Verticordia sect. Catocalypta

Scientific classification
- Kingdom: Plantae
- Clade: Tracheophytes
- Clade: Angiosperms
- Clade: Eudicots
- Clade: Rosids
- Order: Myrtales
- Family: Myrtaceae
- Genus: Verticordia
- Subgenus: Verticordia subg. Verticordia
- Section: Verticordia sect. Catocalypta (Schauer) Meisn.
- Species: 7 species: see text.

= Verticordia sect. Catocalypta =

Group of flowering plants

Verticordia sect. Catocalypta is one of eleven sections in the subgenus Verticordia. It includes seven species of plants in the genus Verticordia. Plants in this section are small, bushy shrubs which grow to a height of up to 1 m, have thick, fleshy, leaves which are triangular in cross-section. The flowers are arranged in open, corymb-like heads of relatively large flowers. Importantly, their sepals have down-turned, tufts of hair which surround the floral cup.
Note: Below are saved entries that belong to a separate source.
-- ==== Sys2Proof/Certificates/Slice0/Obligations.lean ====
section
/-!
DEFINITION. Certificates/Slice0/Obligations.lean: the statements for the provers. Each says what a command
or an event does, or what every step keeps; the docstring names the rules of spec/ it rests on. A next
state written out in full says the frame too: what it does not name is unchanged.
-/

open Sys2Proof Sys2Proof.Machine

/-! ### The machine and its reset -/

/-- A step takes the front command and runs it with the rest of the queue. A well-checked frame that arrives
while a command waits at a port joins those of its own port. On an empty queue the intake grants the oldest
command of the first port that has one, in rotating order from the port after the last granted one, with the
effect of its row; the answer goes to the transaction that awaits it. A waiting stream frame never turns
streaming on again when a break ended it meanwhile, and a command that waited through the LEVER that began
streaming leaves it on, unless it is PORT RESET. When none waits the block idles (sections 11.2 to 11.4, 11.7).
That a grant, and otherwise idling, is what a step does on an empty queue is the model's own choice,
notes/assumptions/3.md; that a command alone is dealt with in its own row, and what a waiting frame does to
streaming that changed meanwhile, are its reading, notes/assumptions/5.md. -/
def Obligations.StepRunsFrontCommand : Prop :=
  (∀ (c : Instr) (rest : List Instr) (s : State),
    step { s with pending := c :: rest } = exec c { s with pending := rest })
  ∧ (∀ s : State, s.pending = [] → NothingWaits s → step s = .next s)
  ∧ (∀ (c : Instr) (p : Port) (f : WaitingFrame) (s : State), WaitsAs c p f →
    s.resetLow = false → (s.ports.get p).phase = .receiving → (s.ports.get p).streaming = f.stream →
    ¬NothingWaits s →
    exec c s = .next (s.onPort p fun ps => { ps with
      phase := .awaiting, reply := none, response := [], waiting := ps.waiting ++ [f] }))
  ∧ ∀ (c : Instr) (p : Port) (f : WaitingFrame) (rest : List WaitingFrame) (before after : List Port)
    (s : State), WaitsAs c p f → s.resetLow = false → s.pending = [] →
    (s.ports.get p).waiting = f :: rest →
    (match s.lastGranted with
      | .cp0 => [Port.cp1, .cp2, .cp0]
      | .cp1 => [.cp2, .cp0, .cp1]
      | .cp2 => [.cp0, .cp1, .cp2]) = before ++ p :: after →
    (∀ q ∈ before, (s.ports.get q).waiting = []) →
    let alone := s.onPorts fun q ps =>
      if q = p then { ps with waiting := [], phase := .receiving, streaming := f.stream }
      else { ps with waiting := [] }
    let awaited := rest = [] ∧ (s.ports.get p).phase = .awaiting ∧ (s.ports.get p).reply = none
    ∃ u o data, exec c alone = .next u ∧ u.lastGranted = p ∧ (u.ports.get p).reply = some ⟨o, data⟩
      ∧ step s = .next (u.onPorts fun q ps =>
        let was := s.ports.get q
        if q ≠ p then { ps with waiting := was.waiting }
        else
          let dealt := { ps with streaming :=
            if f.stream then was.streaming && ps.streaming
            else ps.streaming || (was.streaming && f.covered != [0x4A#8]) }
          if awaited then dealt
          else { dealt with
            phase := was.phase, reply := was.reply, response := was.response, waiting := rest })

/-- Asserting RESET gives the power-on values of every block on the strapped raster, with the select lines
as they are; releasing it changes nothing but the pin (chapters 1 to 11, reset tables; R177). Released on
raster 0 with the select lines high it leaves `State.reset`, whose strap and lines are the model's choice,
notes/assumptions/1.md. -/
def Obligations.ResetPinGivesPowerOnState : Prop :=
  (∀ (rsel : BitVec 2) (s : State), ∃ t, exec (.resetAssert rsel) s = .next t
    ∧ PowerOn rsel.toFin t ∧ t.resetLow = true ∧ t.pending = s.pending
    ∧ ∀ p, (t.ports.get p).selectLow = (s.ports.get p).selectLow)
  ∧ (∀ s : State, exec .resetRelease s = .next { s with resetLow := false })
  ∧ ∀ s t : State, s.pending = [] → (∀ p, (s.ports.get p).selectLow = false) →
      exec (.resetAssert 0) s = .next t → exec .resetRelease t = .next State.reset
In 1843, Johannes Conrad Schauer described Verticordia subg. Catocalypta and published the description in Monographia Myrtacearum Xerocarpicarum. In 1856, Carl Meissner relegated the subgenus to a section. Schauer did not provide an etymology for Catocalypta but in Ancient Greek, kato means "down below" and kalyptos means "covered", probably referring to the tufts of hair covering the floral cup.

When Alex George reviewed the genus in 1991 he retained Meissner's description.

The type species for this section is Verticordia insignis and the other six species are V. roei, V. inclusa, V. apecta, V. habrantha, V. lehmannii and V. pritzelii.